A Short Analysis of Hamlet’s ‘Get Thee to a Nunnery’ Speech

Literature

Hamlet’s ‘Get thee to a nunnery’ speech to Ophelia is a memorable moment in a play full of memorable moments. Before we analyse his speech, here’s a reminder of the relevant section of the play, which is found in Act 3 Scene 1, not long after Hamlet’s famous ‘To be, or not to be’ soliloquy.

HAMLET:

Get thee to a nunnery! Why wouldst thou be a breeder of sinners? I am myself indifferent honest but yet I could accuse me of such things that it were better my mother had not borne me. I am very proud, revengeful, ambitious, with more offences at my beck than I have thoughts to put them in, imagination to give them shape, or time to act them in. What should such fellows as I do crawling between earth and heaven? We are arrant knaves – believe none of us. Go thy ways to a nunnery. Where’s your father?

OPHELIA:

At home, my lord.

HAMLET:

Let the doors be shut upon him that he may play the fool nowhere but in’s own house. Farewell.

OPHELIA [aside]:

O, help him, you sweet heavens!

HAMLET:

If thou dost marry, I’ll give thee this plague for thy dowry: be thou as chaste as ice, as pure as

snow, thou shalt not escape calumny. Get thee to a nunnery. Farewell. Or, if thou wilt needs marry, marry a fool, for wise men know well enough what monsters you make of them. To a nunnery go, and quickly too. Farewell.

OPHELIA [aside]:

Heavenly powers restore him.

HAMLET:

I have heard of your paintings well enough. God has given you one face and you make yourselves another. You jig and amble and you lisp, you nickname God’s creatures and make your wantonness ignorance. Go to, I’ll no more on’t. It hath made me mad. I say we will have no more marriage. Those that are married already – all but one – shall live. The rest shall keep as they are. To a nunnery, go!

Exit

After Hamlet has left the stage, Ophelia laments the fact that Hamlet’s ‘noble mind’ has been ‘overthrown’ by madness. Or so it seems: he has, in reality, resolved ‘to put an antic disposition on’, as he confided to Horatio in Act 1 Scene 5, and is only pretending to be mad. Or is he? Does he, in fact, go genuinely mad during the course of the play? It becomes harder to tell. Nevertheless, Hamlet’s madness (real or feigned at this point) is important context for the ‘Get thee to a nunnery’ speech.
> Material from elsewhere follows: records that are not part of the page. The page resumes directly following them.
/-- A committed version installed (R425, R464): one write of the bundle's bytes, level-one copies invalidated. -/
def installLine (s : State) (p : PendLine) (tc : Nat) : State :=
  let ph := { linePhys p.line p.key with ilv := ((findLeaf s p.ctx p.va.toNat).map Tr.ilv).getD 2 }
  let cur := homeLine s ph
  let old := ((version? s p.line).map fun v => (v.curTc, v.man)).getD (0, 0)
  let s := homeWrite s ph p.ctx (lineBytes (overlay cur.1 p.data p.mask) 0 128) false
  let s := if p.mask = BitVec.allOnes 128 then clearPoison s ph else s
  let s := l1DropLine s (locDie ph.loc) p.line
  let v : Version := ⟨p.line, tc, p.bun, some (cur.1, cur.2, old.1, old.2)⟩
  let s : State := { s with
    versions := s.versions.filter (fun v => v.line != p.line) ++ [v]
    pendLines := s.pendLines.erase p }
  s.wakeAll Wait.isVersion

/-- The committed versions whose time has come are installed on a line. -/
def bundleInstall (s : State) (line : Nat) : State :=
  let due : PendLine → Option (PendLine × Nat) := fun p =>
    match p.state with
    | .committed tc => if p.line = line ∧ tc ≤ s.time then some (p, tc) else none
    | _ => none
  match s.pendLines.findSome? due with
  | some (p, tc) => installLine s p tc
  | none => s

/-- BUNDLE_INSTALL. -/
def execBundleInstall (line : Nat) (s : State) : Host.Outcome State Fault Refusal := .next (bundleInstall s line)

/-- `%bstat`'s status of a slot (R435). -/
def setBstat (t : Team) (n v : Nat) : Team :=
  let sh := 52 + 3 * n
  { t with bstat := (t.bstat &&& ~~~(w64 (7 * 2 ^ sh))) ||| w64 (v * 2 ^ sh) }

/-- The outcome of a bundle that can retire: its status in `%bstat`, and an error. -/
def bundleOutcome (s : State) (k : Bundle) : Option (Nat × Option Nat) :=
  let allAcked := k.homes.all fun h => k.acked.contains h
  match k.phase with
  | .preparing => if k.homes = [] then some (1, none) else none
  | .chosen =>
    let t := max k.tc k.expiry + (if k.remote then Config.skew else 0)
    if allAcked && decide (t < s.time) && !(s.pendLines.any fun p => p.bun == k.id) then
      some (1, if k.lost then some 0x40 else none)
    else none
  | .aborting full => if allAcked then some (if full then (2, some 0x40) else (3, none)) else none
  | _ => none

/-- A bundle leaves its slot: the tag goes into quarantine (R417). -/
def freeBundle (s : State) (k : Bundle) : State :=
  { s with bundles := s.bundles.filter fun j => j.id != k.id
           quars := s.quars ++ [⟨k.ctx, k.tag, true, s.time + Config.drainHorizon⟩] }

def bundleRetire (s : State) (bun : Nat) : State :=
  match s.bundle? bun with
  | none => s
  | some k =>
    if k.dev ≠ devId s then s
    else match bundleOutcome s k, s.blockAt? k.q k.lseq k.idx with
      | some (st, err), some b =>
        let lines := if st = 1 then ((s.manifests.find? fun m => m.bun == k.id).map fun m => m.lines.map Prod.snd).getD [] else []
        atBlock (freeBundle s k) b.bid fun s =>
          let s := if st = 3 then s else noteSample s 0x07 0 1 (s.time - k.since)
          let s := ackLines s b.bid k.team lines
          let s := s.modTeam b.bid k.team fun t => (setBstat t k.slot st).setSlot k.slot noSlot
          wakeLimits (finishOp s b.bid k.team k.op 5 err) b.bid
      | some _, none => freeBundle s k
      | none, _ => s

/-- BUNDLE_RETIRE. -/
def execBundleRetire (bun : Nat) (s : State) : Host.Outcome State Fault Refusal := .next (bundleRetire s bun)

/-- R431. -/
def versionReclaim (s : State) (line : Nat) : State :=
  match version? s line with
  | none => s
  | some v =>
    if hasPrepared s line || decide (s.time ≤ v.curTc + reclaimAge s (homeOfLine s line)) then s
    else { s with versions := s.versions.filter fun w => w.line != line }

/-- VERSION_RECLAIM. -/
def execVersionReclaim (line : Nat) (s : State) : Host.Outcome State Fault Refusal := .next (versionReclaim s line)
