/-- A slot has waited longer than PRITO (R107, R108). -/
def pageRequestTimeout (s : State) (slot : Nat) : State :=
  match s.preqs.find? fun r => r.slot == slot && r.phase == .pri with
  | none => s
  | some r =>
    if s.time ≤ r.since + pritoNs s then s
    else
      let s := dropReq s r
      grantSlots (if r.killed then s else failRequest s r 0xF) 1

/-- PAGE_REQUEST_TIMEOUT (R107, R108). -/
def execPageRequestTimeout (slot : Nat) (s : State) : Host.Outcome State Fault Refusal := .next (pageRequestTimeout s slot)

/-- Bits [hi:lo] of a leaf replaced. -/
def putField (v hi lo x : Nat) : Nat := v - 2 ^ lo * bitsOf v hi lo + 2 ^ lo * (x % 2 ^ (hi + 1 - lo))

/-- The entry that maps an address, rewritten. -/
def editLeaf (s : State) (ctx va : Nat) (f : Nat → Nat) : State :=
  match leafEntry s ctx va with
  | none => s
  | some at_ => paWrite s 0 ctx at_ (leBytes 8 (f (paNum s at_ 8)))

/-- The answer to an ATS request: the host frame PA[49:16], or from 2^34 on, that the page is absent (R106, R244). -/
def atsCompletion (s : State) (slot frame : Nat) : State :=
  match s.preqs.find? fun r => r.slot == slot && r.phase == .ats with
  | none => s
  | some r =>
    if r.killed then dropReq s r
    else if frame < 2 ^ 34 then
      let s := dropReq s r
      let s := editLeaf s r.ctx (r.page * 65536) fun v => putField (putField v 49 16 frame) 12 12 1
      if r.launch then stageOn s r.q r.key else pinOn s r.key
    else
      let s := dropReq s r
      grantSlots { s with preqs := s.preqs ++ [{ r with phase := .waiting }] } 1

/-- ATS_TRANSLATION_COMPLETION (R106). -/
def execAtsTranslationCompletion (slot frame : Nat) (s : State) : Host.Outcome State Fault Refusal :=
  .next (atsCompletion s slot frame)

/-- A page of a context loses its host translation (R246). -/
def invalidatePage (s : State) (ctx va : Nat) : State :=
  match findLeaf s ctx va with
  | none => s
  | some t =>
    if t.host && t.pin then
      let s := editLeaf s ctx va fun v => putField (putField v 49 16 0) 12 12 0
      let gone : CLine → Bool := fun c => decide (t.pa t.vbase ≤ 128 * c.line) && decide (128 * c.line < t.pa t.vbase + t.size)
      let s := (List.range (t.size / 65536)).foldl (fun s i => dropPage s ctx (t.vbase + 65536 * i)) s
      dropLines s gone
    else s

/-- An ATS invalidation of pages from a virtual address on, under a PASID (R246). -/
def atsInvalidation (s : State) (pasid va pages : Nat) : State :=
  let ctxs := (List.range 64).filter fun c => ctxEn s c && ctxPasid s c == pasid
  let s := ctxs.foldl (fun s c => (List.range pages).foldl (fun s i => invalidatePage s c (va + 65536 * i)) s) s
  { s with out := s.out ++ [.atsDone pasid va pages] }

/-- ATS_INVALIDATION (R246). -/
def execAtsInvalidation (pasid va pages : Nat) (s : State) : Host.Outcome State Fault Refusal :=
  .next (atsInvalidation s pasid va pages)

/-! Moving pages (R9, R101, R457). -/

/-- Regions of module memory that a context's table and its leaves use, from a table of a level: interleave code, address, bytes. -/
def usedAt (s : State) : Nat → Nat → List (Nat × Nat × Nat)
  | 0, table => (0, table, 256) :: (List.range 32).filterMap fun i =>
      let ent := paNum s (table + 8 * i) 8
      if ent % 4 = 3 then some (bitsOf ent 7 6, bitsOf ent 51 16 * 65536, 65536) else none
  | lvl + 1, table =>
    let n := if lvl = 0 then 512 else 8192
    (0, table, 8 * n) :: (List.range n).flatMap fun i =>
      let ent := paNum s (table + 8 * i) 8
      if ent % 2 = 0 then []
      else if bitsOf ent 1 1 = 1 then [(bitsOf ent 7 6, bitsOf ent 51 16 * 65536, levelSize (lvl + 1))]
      else if pointerOk ent lvl then usedAt s lvl (bitsOf ent 51 8 * 256) else []

/-- Every region in use: tables and pages, record areas, hot lists, retired frames. -/
def usedRegions (s : State) : List (Nat × Nat × Nat) :=
  let ctxs := (List.range 64).filter (ctxEn s)
  (ctxs.flatMap fun c =>
    let root := bar64 s (ctxBase c + 8)
    (if root < Config.moduleBytes then usedAt s 3 root else [])
      ++ [(0, bar64 s (ctxBase c + 0x10), (bar s (ctxBase c + 0x20)).toNat * 65536)])
    ++ (List.range 8).map (fun k => (0, bar64 s (mscBase k), 576)) ++ s.retired.map fun f => (0, f * 65536, 65536)

/-- A place of module memory lies in a region: each interleave code is its own inverse (R439). -/
def inRegion (r : Nat × Nat × Nat) (loc : Nat) : Bool :=
  let pa := mapLoc r.1 loc
  decide (r.2.1 / 4096 * 4096 ≤ pa) && decide (pa < r.2.1 + r.2.2)

/-- A frame of a size whose granules no region holds. -/
def frameFree (used : List (Nat × Nat × Nat)) (ilv pa size : Nat) : Bool :=
  (List.range (size / 4096)).all fun i => !used.any fun r => inRegion r (mapLoc ilv (pa + 4096 * i))

/-- The first of n numbers from i on that p holds of. -/
def firstFrom (p : Nat → Bool) (i : Nat) : Nat → Option Nat
  | 0 => none
  | n + 1 => if p i then some i else firstFrom p (i + 1) n

/-- The lowest free frame of a tier, on the stack named under ilv 0b10 (DESIGN CHOICE, log entry 37). -/
def freeFrame (s : State) (size tier ilv stack : Nat) : Option Nat :=
  let used := usedRegions s
  let base := if tier = 0 then 0 else Config.fastBytes
  let top := if tier = 0 then Config.fastBytes else Config.moduleBytes
  (firstFrom (fun i =>
    let pa := base + size * i
    (ilv != 2 || tier != 0 || bitsOf pa 38 36 == stack) && frameFree used ilv pa size) 0 ((top - base) / size)).map fun i => base + size * i

/-- A line's bytes and poison moved: the copy is under the leaf's own slot. -/
def moveLine (s : State) (ctx : Nat) (a b : Phys) : State :=
  let s := mscTouch (writeBack s a.line) a.line a.ilv ctx false
  let bad := s.mpoison.contains a.line
  let d := memLine s a
  let g := match keyGenOf s a.key with
    | some g => g
    | none => smGet 0 s.lineKey a.line
  let ren : Nat → Nat := fun l => if l = a.line then b.line else l
  let s := dropLines s fun c => c.line == a.line || c.line == b.line
  let s : State :=
    { s with
      mem := putLine s.mem b.line d
      lineKey := smSet 0 s.lineKey b.line g
      pendLines := s.pendLines.map fun p => { p with line := ren p.line }
      versions := s.versions.map fun v => { v with line := ren v.line }
      manifests := s.manifests.map fun m => { m with lines := m.lines.map fun l => (l.1, ren l.2) } }
  mscTouch (setMPoison s b.line bad) b.line b.ilv ctx true

/-- The page that a leaf maps moves to a frame (R249, R457). -/
def moveTo (s : State) (ctx : Nat) (t : Tr) (pa tier ilv : Nat) : State :=
  let s := (List.range (t.size / 65536)).foldl (fun s i => dropPage s ctx (t.vbase + 65536 * i)) s
  let s := (List.range (t.size / 128)).foldl (fun s i =>
    moveLine s ctx (t.phys s (t.vbase + 128 * i)) (physOf s ilv t.key false (pa + 128 * i))) s
  editLeaf s ctx t.vbase fun v => putField (putField (putField v 51 16 (pa / 65536)) 9 9 tier) 7 6 ilv

/-- A resident launch of the context names the page (R9), or an eviction holds it pinned (R355). -/
def pageBusy (s : State) (ctx : Nat) (t : Tr) : Bool :=
  let inPage : Nat → Bool := fun va => decide (t.vbase ≤ va) && decide (va < t.vbase + t.size)
  (s.launches.any fun l => l.ctx == ctx && (s.blocks.any fun b => b.q == l.q && b.lseq == l.lseq)
      && (wsPages l.ws).any inPage)
    || s.evicts.any fun e => e.ctx == ctx && e.pages.any fun g => inPage (65536 * g)

/-- A page of this module moves at a quiesce point. A capacity-tier page has interleave code 0b00 (R242). -/
def movePage (s : State) (ctx va tier ilv stack : Nat) : Option State :=
  match findLeaf s ctx va with
  | none => none
  | some t =>
    let ilv := if tier = 0 then ilv else 0
    if (t.phys s va).kind ≠ .own ∨ 1 < tier ∨ 2 < ilv ∨ 7 < stack ∨ pageBusy s ctx t then none
    else (freeFrame s t.size tier ilv stack).map fun pa => moveTo s ctx t pa tier ilv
With that in mind, let’s go through the speech more closely and summarise – and analyse – its meaning.

HAMLET:

Get thee to a nunnery! Why wouldst thou be a breeder of sinners? I am myself indifferent honest but yet I could accuse me of such things that it were better my mother had not borne me.

Let’s start with that opening instruction, ‘Get thee to a nunnery!’ Hamlet tells Ophelia – with whom he has previously been romantically involved – to go to a convent and become a nun, swearing off men, marriage, and bearing children. After all, all women who give birth to men are breeders of ‘sinners’, because all men are sinners.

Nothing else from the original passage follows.